A historical saga of the river and the colorful characters that inhabit its shores and basin The Mobile River presents the first-ever narrative history of this important American watercourse. Inspired by the venerable Rivers of America series, John S. Sledge weaves chronological and thematic elements with personal experiences and more than sixty color and black-and-white images for a rich and rewarding read.

Example pages of the interior of the book
The Mobile River appears on the map full and wide at Nannahubba, fifty miles from the coast, where the Alabama and the Tombigbee Rivers meet, but because it empties their waters into Mobile Bay and subsequently the Gulf of Mexico, it usurps them and their multitudinous tributaries. If all of the rivers, creeks, streams, bayous, bogues, branches, swamps, sloughs, rivulets, and trickles that ultimately pour into Mobile Bay are factored into the equation, the Mobile assumes awesome importance and becomes the outlet for the sixth-largest river basin in the United States and the largest emptying into the Gulf east of the Mississippi River.

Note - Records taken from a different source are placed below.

/-- The DNR bit of a status (Table 4.11); of a type other than 7 the spec gives none. -/
def statusDnr : Status → Bool
  | .kernelFault => true
  | .deadlineMissed => true
  | .penHeld => true
  | st => if (statusCode st).1 = 7 then false else Config.dnrBit ((statusCode st).1 * 256 + (statusCode st).2)

/-- The MSI-X message that follows an entry of a queue's completion queue (R447). -/
def interrupt (s : State) (sq : Nat) : State :=
  match tget s.host.sqs sq with
  | none => if sq = 0 then emit s (.msix 0) else s
  | some q => match tget s.host.cqs q.cq with
    | some c => if c.ien then emit s (.msix c.vector) else s
    | none => if sq = 0 then emit s (.msix 0) else s

/-- Post one completion with its MSI-X message (R91, R101). -/
def postOnly (s : State) (sq cid : Nat) (st : Status) (dw0 dw1 : Nat) : State :=
  interrupt (emit s (.completion sq cid st (statusDnr st) dw0 dw1 (sqHead s sq))) sq

/-- Report the pending events through the outstanding requests, oldest first (R106), each by a completion on the admin queue with its
head (R91). Every report masks its code. -/
def reportEvents (s : State) : List Nat → List Nat → State
  | cid :: aers, info :: events =>
    reportEvents (interrupt (emit { s with host := { s.host with aers := aers, pendingEvents := events, masked := info :: s.host.masked } }
      (.event cid info (eventPage info) (sqHead s 0))) 0) aers events
  | _, _ => s

/-- The asynchronous events at a chime boundary. -/
def postEvents (s : State) : State := reportEvents s s.host.aers s.host.pendingEvents

/-- Entries of a queue that have been dispatched. -/
def dispatchedOf (s : State) (sq : Nat) : Nat :=
  (s.tally.entries.filter (fun p => match p.2.origin with
    | .host q _ => decide (q = sq) && p.2.dispatched
    | _ => false)).length

/-- The commands of a queue that have been fetched and not dispatched, as (fetch number, command identifier, tally
index if admitted), in fetch order. -/
def undispatchedOf (s : State) (sq : Nat) : List (Nat × Nat × Option Nat) :=
  let es := s.tally.entries.filterMap (fun p => match p.2.origin with
    | .host q cid => if q = sq ∧ p.2.dispatched = false then some (p.2.no, cid, some p.1) else none
    | _ => none)
  let ws := s.tally.waiting.filterMap (fun r => match r.origin with
    | .host q cid => if q = sq then some (r.no, cid, none) else none
    | _ => none)
  sortBy (fun a b => decide (a.1 ≤ b.1)) (es ++ ws)

/-- A fetched command waits for admission no more. -/
def unwait (s : State) (sq cid : Nat) : State :=
  { s with tally := { s.tally with waiting := s.tally.waiting.filter (fun r => r.origin ≠ .host sq cid) } }

/-- Complete one undispatched command with Queue Frozen Abort at the boundary that freezes its queue (R103). -/
def abortOne (sq : Nat) (s : State) (c : Nat × Nat × Option Nat) : State :=
  let s := match c.2.2 with
    | some i => freeFamily s i
    | none => unwait s sq c.2.1
  count (postOnly s sq c.2.1 .queueFrozenAbort 0 0) 0x600B 0 1

/-- Change a submission queue. -/
def sqMod (s : State) (sq : Nat) (f : Sq → Sq) : State :=
  { s with host := { s.host with sqs := s.host.sqs.map (fun p => if p.1 = sq then (p.1, f p.2) else p) } }

/-- The queue enters QUIET (R103): the bell goes into its Freeze log entry and event 0x02 is raised. -/
def enterQuiet (s : State) (sq : Nat) : State :=
  raiseEvent (sqMod s sq (fun q => { q with
    freeze := .quiet
    log := q.log.map (fun l => { l with quietBell := s.bell.count, outstanding := 0 }) })) 2
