-- ==== Sys2Proof/Machine/Package.lean ====
section
/-!
DEFINITION. What Program Activation Management checks (R211 to R218, R220, R231, R233): the container, the manifest, the
signature, the code, the plan entries and the fuller tables. Each check answers the first failure as a result code of
Table 9.6 with its detail, none where it passes. A detail that Table 9.6 gives no value for is left open.
-/

namespace Sys2Proof.Machine

/-- A failed check: result code, and its detail where the spec gives one. -/
abbrev CheckFail := Nat × Option Nat

/-- The first of several failures. -/
def firstFail : List (Option CheckFail) → Option CheckFail
  | [] => none
  | some f :: _ => some f
  | none :: rest => firstFail rest

/-- A failure where a condition holds. -/
def failIf (bad : Bool) (code : Nat) (detail : Option Nat) : Option CheckFail := if bad then some (code, detail) else none

/-! ## The container (R211) -/

/-- One entry of the section table. -/
structure Section where
  ty : Nat
  off : Nat
  len : Nat
  reserved : Bool
  deriving DecidableEq, Repr

/-- The section table of a stored package. -/
def sectionsOf (pkg : Mem) : List Section :=
  (List.range (leNat (mread pkg 6 2))).map (fun i =>
    let at_ := 64 + 32 * i
    ⟨leNat (mread pkg at_ 2), leNat (mread pkg (at_ + 8) 8), leNat (mread pkg (at_ + 16) 8),
      decide (leNat (mread pkg (at_ + 2) 6) = 0) && decide (leNat (mread pkg (at_ + 24) 8) = 0)⟩)

/-- Is section `i` badly placed: unknown or repeated type, off its alignment, outside the package, over the table or another
section, SIGNATURE not last. -/
def sectionBad (secs : List Section) (total : Nat) (i : Nat) (x : Section) : Bool :=
  let tableEnd := 64 + 32 * secs.length
  x.ty = 0 || decide (6 < x.ty) || !x.reserved || (secs.take i).any (fun y => y.ty = x.ty) ||
  x.off % 64 ≠ 0 || decide (x.off < tableEnd) || decide (total < x.off + x.len) ||
  (secs.take i).any (fun y => decide (x.off < y.off + y.len) && decide (y.off < x.off + x.len) && x.len ≠ 0 && y.len ≠ 0) ||
  (x.ty = 6 && secs.any (fun y => decide (x.off < y.off))) || (x.ty = 1 && x.len ≠ 128) || (x.ty = 6 && x.len ≠ 100) ||
  (x.ty = 5 && decide (16777216 < x.len))

/-- Word `i` of the code. -/
def codeWord (p : Program) (i : Nat) : Nat :=
  match sectionOf p.pkg 2 with
  | some sec => leNat (mread p.pkg (sec.1 + 8 * i) 8)
  | none => 0

/-- Opcode of a word. -/
def opOf (w : Nat) : Nat := bits w 63 56

/-- Instructions of the stored code section. -/
def codeLen (p : Program) : Nat := ((sectionOf p.pkg 2).map (fun x => x.2 / 8)).getD 0

/-- Bytes of a package that have been received: the runs of its parts. -/
def receivedBytes (p : Program) : Nat := (p.parts.map (fun x => x.2 - x.1)).sum

/-- Is a section of a type missing. -/
def lacks (secs : List Section) (ty : Nat) : Bool := !secs.any (fun x => x.ty = ty)

/-- Does a plan entry use a table of FULLER_TABLES (Table 9.3): a COARSE pass does, and a TILE entry with rescale TABLE or a FUSED
gate. -/
def usesTable (b : Bytes) : Bool := if planTile b then fieldAt b 12 1 = 2 || bit (planFlags b) 1 else true

/-- The section table entry of LOOM_PLANS, where its header or its length is no list of plan entries (R212): reserved bytes that are not
zero, or no room for the entries that it counts. -/
def plansBad (p : Program) (secs : List Section) : Option Nat :=
  (secs.zipIdx.find? (fun x => x.1.ty = 3 && (decide (x.1.len < 64 + 64 * planCount p) ||
    (mread p.pkg (x.1.off + 4) 60).any (fun b => decide (b ≠ 0))))).map (fun x => x.2)

/-- The container checks (R211, R212). A fault of the header of LOOM_PLANS answers as one of the container (DESIGN CHOICE, log entry
28: Table 9.6 has no code of its own for it). -/
def checkContainer (p : Program) : Option CheckFail :=
  let secs := sectionsOf p.pkg
  let bad := ((secs.zipIdx).find? (fun x => sectionBad secs p.stored x.2 x.1)).map (fun x => (0x01, some x.2))
  firstFail [
    failIf (p.stored < 64 || leNat (mread p.pkg 0 4) ≠ 0x37504B4A || leNat (mread p.pkg 4 2) ≠ 1 || secs.length < 2 ||
      decide (6 < secs.length) || leNat (mread p.pkg 8 8) ≠ p.stored || receivedBytes p ≠ p.stored) 0x01 none,
    bad,
    failIf (lacks secs 1 || lacks secs 2) 0x01 none,
    failIf (lacks secs 3 && (List.range (codeLen p)).any (fun i => opOf (codeWord p i) = 0x55)) 0x01 none,
    (plansBad p secs).map (fun i => (0x01, some i)),
    failIf (lacks secs 4 && (List.range (planCount p)).any (fun e => usesTable (planEntry p e))) 0x01 none]

/-- The bytes that the digest covers: byte 64 to the end, without the SIGNATURE section. -/
def digestBytes (p : Program) : Bytes :=
  match sectionOf p.pkg 6 with
  | some sec => mread p.pkg 64 (sec.1 - 64) ++ mread p.pkg (sec.1 + sec.2) (p.stored - (sec.1 + sec.2))
  | none => mread p.pkg 64 (p.stored - 64)

/-- The digest that the header states. -/
def headerDigest (p : Program) : Nat := beNat (mread p.pkg 16 48)

/-- The digest check (R211). -/
def checkDigest (p : Program) : Option CheckFail := failIf (Config.sha384 (digestBytes p) ≠ headerDigest p) 0x02 (some 0)

/-! ## The manifest (Table 9.4) -/

/-- Is a name byte printable, or padding. -/
def nameByte (b : Nat) : Bool := b = 0 || (decide (0x20 ≤ b) && decide (b ≤ 0x7E))

/-- The manifest checks: fields in ascending order, then the firmware minimum. -/
def checkManifest (p : Program) : Option CheckFail :=
  let f := manifestField p
  let out (bad : Bool) (off : Nat) : Option CheckFail := failIf bad 0x03 (some off)
  let name := ((List.range 32).find? (fun i => !nameByte (f i 1))).map (fun i => ((0x03, some i) : CheckFail))
  firstFail [
    name,
    out (decide (1 < f 38 1)) 38, out (decide (1 < f 39 1)) 39,
    out (decide (f 40 2 < 1) || decide (256 < f 40 2)) 40, out (decide (64 < f 42 2)) 42,
    out (decide (f 44 1 < 1) || decide (48 < f 44 1)) 44, out (decide (f 45 1 < f 44 1) || decide (48 < f 45 1)) 45,
    out (f 46 2 ≠ 0) 46, out (decide (f 48 4 < 1) || decide (65536 < f 48 4)) 48,
    out (decide (f 52 4 < 65536) || decide (33554432 < f 52 4) || f 52 4 % 65536 ≠ 0) 52,
    out (decide (f 56 4 < 1) || decide (262144 < f 56 4) ||
      f 56 4 * 8 ≠ ((sectionOf p.pkg 2).map (fun x => x.2)).getD 0) 56,
    out (decide (4096 < f 60 4) || f 60 4 ≠ planCount p) 60, out (decide (1 < f 64 1)) 64, out (f 65 63 ≠ 0) 65,
    failIf (decide (7 < f 36 1) || (f 36 1 = 7 && decide (2 < f 37 1))) 0x04 (some 0)]

/-! ## The signature (R218, R409) -/

/-- The signature check: required, its slot, and the signature over the header. A key of zeros is an empty slot. -/
def checkSignature (s : State) (p : Program) : Option CheckFail :=
  match sectionOf p.pkg 6 with
  | none => failIf (odVal s 0x2602 0 ≠ 0) 0x05 (some 0)
  | some sec =>
    let slot := leNat (mread p.pkg sec.1 2)
    let key := odVal s 0x2C02 (slot + 1)
    failIf (decide (7 < slot) || key = 0 || leNat (mread p.pkg (sec.1 + 2) 2) ≠ 0 ||
      !Config.ecdsaVerifies key (Config.sha384 (mread p.pkg 0 64)) (beNat (mread p.pkg (sec.1 + 4) 96))) 0x06 (some slot)

/-! ## The code (R231, R233) -/

/-- The M-class fields of a word. -/
def memFieldsOf (w : Nat) : MemFields where
  rd := bits w 55 48
  ra := bits w 47 40
  rb := bits w 39 32
  space := bits w 31 28
  width := bits w 27 24
  sx := bit w 23
  order := bits w 22 20
  offset := toInt 20 w

/-- The R-class fields of a word. -/
def rFieldsOf (w : Nat) : RFields := ⟨bits w 55 48, bits w 47 40, bits w 39 32, bits w 31 24, bits w 23 16⟩

/-- Is a defined opcode one of class R, with the modifier bits that it defines and the sources it reads (ra, rb, rc). -/
def rClass (op : Nat) : Option (Nat × List Nat) :=
  if op = 0x01 ∨ op = 0x02 ∨ op = 0x03 ∨ op = 0x08 ∨ op = 0x09 ∨ op = 0x0A ∨ op = 0x0B ∨ op = 0x0C then some (0, [0, 1])
  else if op = 0x04 ∨ op = 0x07 ∨ op = 0x0D ∨ op = 0x0E ∨ op = 0x15 ∨ op = 0x36 ∨ op = 0x37 then some (1, [0, 1])
  else if op = 0x05 ∨ op = 0x12 then some (0, [0, 1, 2])
  else if op = 0x0F ∨ op = 0x10 ∨ op = 0x13 ∨ op = 0x28 then some (0, [0])
  else if op = 0x11 then some (15, [0, 1])
  else if op = 0x20 ∨ op = 0x21 ∨ op = 0x22 ∨ op = 0x24 ∨ op = 0x25 ∨ op = 0x31 then some (15, [0, 1])
  else if op = 0x23 then some (15, [0, 1, 2])
  else if op = 0x26 then some (7, [0, 1])
  else if op = 0x27 then some (3, [0])
  else if op = 0x30 then some (255, [0])
  else if op = 0x32 ∨ op = 0x33 ∨ op = 0x34 ∨ op = 0x35 then some (5, [0])
  else if op = 0x38 then some (3, [0, 1])
  else if op = 0x39 then some (3, [0])
  else none

/-- Is the modifier of an R word one that its operation defines. -/
def rModOk (op modifier : Nat) : Bool :=
  if op = 0x11 ∨ op = 0x26 then decide (modifier % 8 < 6)
  else if op = 0x39 then decide (modifier % 4 < 3)
  else if op = 0x30 then formatOk (modifier / 16) && formatOk (modifier % 16)
  else true

/-- Undefined opcode or reserved field (code 0x07). -/
def wordReserved (w : Nat) : Bool :=
  let op := opOf w
  let m := memFieldsOf w
  match rClass op with
  | some (mask, _) => !(rOk (rFieldsOf w) mask && rModOk op (bits w 23 16)) || bits w 15 0 ≠ 0
  | none =>
    if op = 0x06 ∨ op = 0x14 then bits w 39 32 ≠ 0
    else if op = 0x16 then bits w 39 32 ≠ 0 || decide (9 < bits w 31 0)
    else if op = 0x40 then !ldOk m
    else if op = 0x41 then !stOk m
    else if op = 0x42 then !atomOk { m with sx := false, offset := toInt 16 w } (bits w 19 16) || bit w 23
    else if op = 0x43 then !casOk m
    else if op = 0x44 then bits w 31 24 ≠ 1 && bits w 31 24 ≠ 2
    else if op = 0x54 then decide (2 < bits w 31 24) || decide (15 < bits w 23 16)
    else !(decide (0x50 ≤ op) && decide (op ≤ 0x5B))

/-- The registers that a word names, each with how many it uses from there. -/
def wordRegs (w : Nat) : List (Nat × Nat) :=
  let op := opOf w
  let m := memFieldsOf w
  let addr := (m.ra, if 4 ≤ m.space then 2 else 1)
  let n := widthRegs m.width
  let src (k : Nat) : Nat := if k = 0 then bits w 47 40 else if k = 1 then bits w 39 32 else bits w 31 24
  match rClass op with
  | some (_, ks) => (bits w 55 48, 1) :: ks.map (fun k => (src k, 1))
  | none =>
    if op = 0x06 then [(bits w 55 48, 1), (bits w 47 40, 1)]
    else if op = 0x14 ∨ op = 0x16 then [(bits w 55 48, 1)]
    else if op = 0x40 then [(m.rd, n), addr]
    else if op = 0x41 then [(m.rb, n), addr]
    else if op = 0x42 then [(m.rd, n), (m.rb, n), addr]
    else if op = 0x43 then [(m.rd, n), (m.rb, 2 * n), addr]
    else if op = 0x51 ∨ op = 0x52 then [(bits w 55 48, 1)]
    else if op = 0x55 then [(bits w 55 48, 1), (bits w 47 40, 1), (bits w 39 32, 1)]
    else if op = 0x56 ∨ op = 0x57 then [(bits w 55 48, 1), (bits w 47 40, 1)]
    else if op = 0x59 then [(bits w 47 40, 1)]
    else []

/-- Branch target or reconvergence index invalid (code 0x09). -/
def wordBranchBad (p : Program) (count w : Nat) : Bool :=
  let op := opOf w
  let point := bits w 23 0
  if op = 0x50 then decide (count ≤ bits w 47 24)
  else if op = 0x51 ∨ op = 0x52 then
    decide (count ≤ bits w 47 24) || decide (count ≤ point) || opOf (codeWord p point) ≠ 0x53
  else false

/-- The code check: the first word that is refused, and why. -/
def checkCode (p : Program) : Option CheckFail :=
  let count := manifestField p 56 4
  let u := manifestField p 40 2
  (List.range count).findSome? (fun i =>
    let w := codeWord p i
    if wordReserved w then some (0x07, some i)
    else if (wordRegs w).any (fun r => decide (u < r.1 + r.2)) then some (0x08, some i)
    else if wordBranchBad p count w then some (0x09, some i)
    else none)

/-! ## Plan entries (Table 9.5, R213) and fuller tables (R216) -/

/-- Is a TILE entry refused. -/
def tileBad (s : State) (p : Program) (b : Bytes) : Bool :=
  let flags := planFlags b
  planM b % 64 ≠ 0 || decide (planM b < 64) || decide (4096 < planM b) ||
  planN b % 64 ≠ 0 || decide (planN b < 64) || decide (4096 < planN b) ||
  decide (planK b < 1) || decide (16384 < planK b) || decide (6 < fieldAt b 3 1) || decide (2 < fieldAt b 12 1) ||
  decide (32 ≤ flags) || planTarget b = 3 || (planTarget b = 2 && !s.ident.meshed) || fieldAt b 32 32 ≠ 0 ||
  decide (4096 < planBase b + planN b) ||
  (fieldAt b 12 1 = 2 && decide (tableCount p 0 ≤ fieldAt b 14 2)) ||
  (bit flags 1 && decide (tableCount p 1 ≤ fieldAt b 18 2)) ||
  (bit flags 2 && manifestField p 64 1 ≠ 1)

/-- Is a COARSE entry refused. -/
def coarseBad (s : State) (p : Program) (b : Bytes) : Bool :=
  decide (planK b < 1) || decide (1048576 < planK b) || decide (6 < fieldAt b 1 1) || decide (6 < fieldAt b 3 1) ||
  decide (2 < fieldAt b 12 1) || (decide (6 < fieldAt b 2 1) && !(fieldAt b 2 1 = 0xF && fieldAt b 12 1 = 0)) ||
  fieldAt b 4 4 ≠ 0 || fieldAt b 14 4 ≠ 0 || fieldAt b 20 8 ≠ 0 || fieldAt b 32 32 ≠ 0 ||
  planFlags b % 8 ≠ 0 || decide (32 ≤ planFlags b) || planTarget b = 3 || (planTarget b = 2 && !s.ident.meshed) ||
  decide (tableCount p 2 ≤ fieldAt b 18 2)

/-- Is a plan entry refused (R213). -/
def planBad (s : State) (p : Program) (b : Bytes) : Bool :=
  decide (1 < fieldAt b 0 1) || (if planTile b then tileBad s p b else coarseBad s p b) ||
  (match planW b with
   | some w => decide (stepCap s < w)
   | none => true)

/-- The plan entries check. -/
def checkPlans (s : State) (p : Program) : Option CheckFail :=
  ((List.range (planCount p)).find? (fun e => planBad s p (planEntry p e))).map (fun e => (0x0A, some e))

/-- Is a gate table of FULLER_TABLES well formed (R216): as its kind asks, and padded with zeros behind its segments. -/
def gatePadded (t : Bytes) (n : Nat) : Bool := gateOk t n && (t.drop (32 + 8 * n)).all (fun b => decide (b = 0))

/-- The fuller tables check: counts, the reserved bytes of the header, the room for all tables, and each gate table. Tables are numbered in their order. -/
def checkTables (p : Program) : Option CheckFail :=
  match sectionOf p.pkg 4 with
  | none => none
  | some sec =>
    let r := tableCount p 0
    let f := tableCount p 1
    let c := tableCount p 2
    let total := r + f + c
    firstFail [
      failIf (decide (64 < r) || decide (32 < f) || decide (64 < c) || (mread p.pkg (sec.1 + 6) 58).any (fun b => decide (b ≠ 0))) 0x0B
        none,
      ((List.range total).find? (fun i =>
        let place := if i < r then tablePlace p 0 i else if i < r + f then tablePlace p 1 (i - r) else tablePlace p 2 (i - r - f)
        decide (sec.1 + sec.2 < place.1 + place.2) ||
        (decide (r ≤ i) && !gatePadded (mread p.pkg place.1 place.2) (if i < r + f then 64 else 16)))).map (fun i => (0x0B, some i))]

/-- Steps 1 to 3 of R220, in order. -/
def checkPackage (s : State) (p : Program) : Option CheckFail :=
  firstFail [checkContainer p, checkDigest p, checkManifest p, checkSignature s p, checkCode p, checkPlans s p, checkTables p]

end Sys2Proof.Machine
end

Previous historians have paid copious attention to the other rivers that make up the Mobile's basin, but the namesake stream along with its majestic delta and beautiful bay have been strangely neglected. In an attempt to redress the imbalance, Sledge launches this book with a first-person river tour by "haul-ass boat." Along the way he highlights the four diverse personalities of this short stream—upland hardwood forest, upper swamp, lower swamp, and harbor.


In the historical saga that follows, readers learn about colonial forts, international treaties, bloody massacres, and thundering naval battles, as well as what the Mobile River's inhabitants ate and how they dressed through time. A barge load of colorful characters is introduced, including Indian warriors, French diplomats, British cartographers, Spanish tavern keepers, Creole women, steamboat captains, African slaves, Civil War generals and admirals, Apache prisoners, hydraulic engineers, stevedores, banana importers, Rosie Riveters, and even a few river rats subsisting off the grid—all of them actors in a uniquely American pageant of conflict, struggle, and endless opportunity along a river that gave a city its name.


John S. Sledge is senior architectural historian for the Mobile Historic Development Commission and a member of the National Book Critics Circle. He holds a bachelor's in history and Spanish from Auburn University and a master's in historic preservation from Middle Tennessee State University. Sledge is the author of three books on Mobile's historic architecture, as well as a collection of literary criticism, Southern Bound: A Gulf Coast Journalist on Books, Writers, and Literary Pilgrimages of the Heart, published by the University of South Carolina Press. He and his wife, Lynn, live in Fairhope, Alabama, half a mile from Mobile Bay.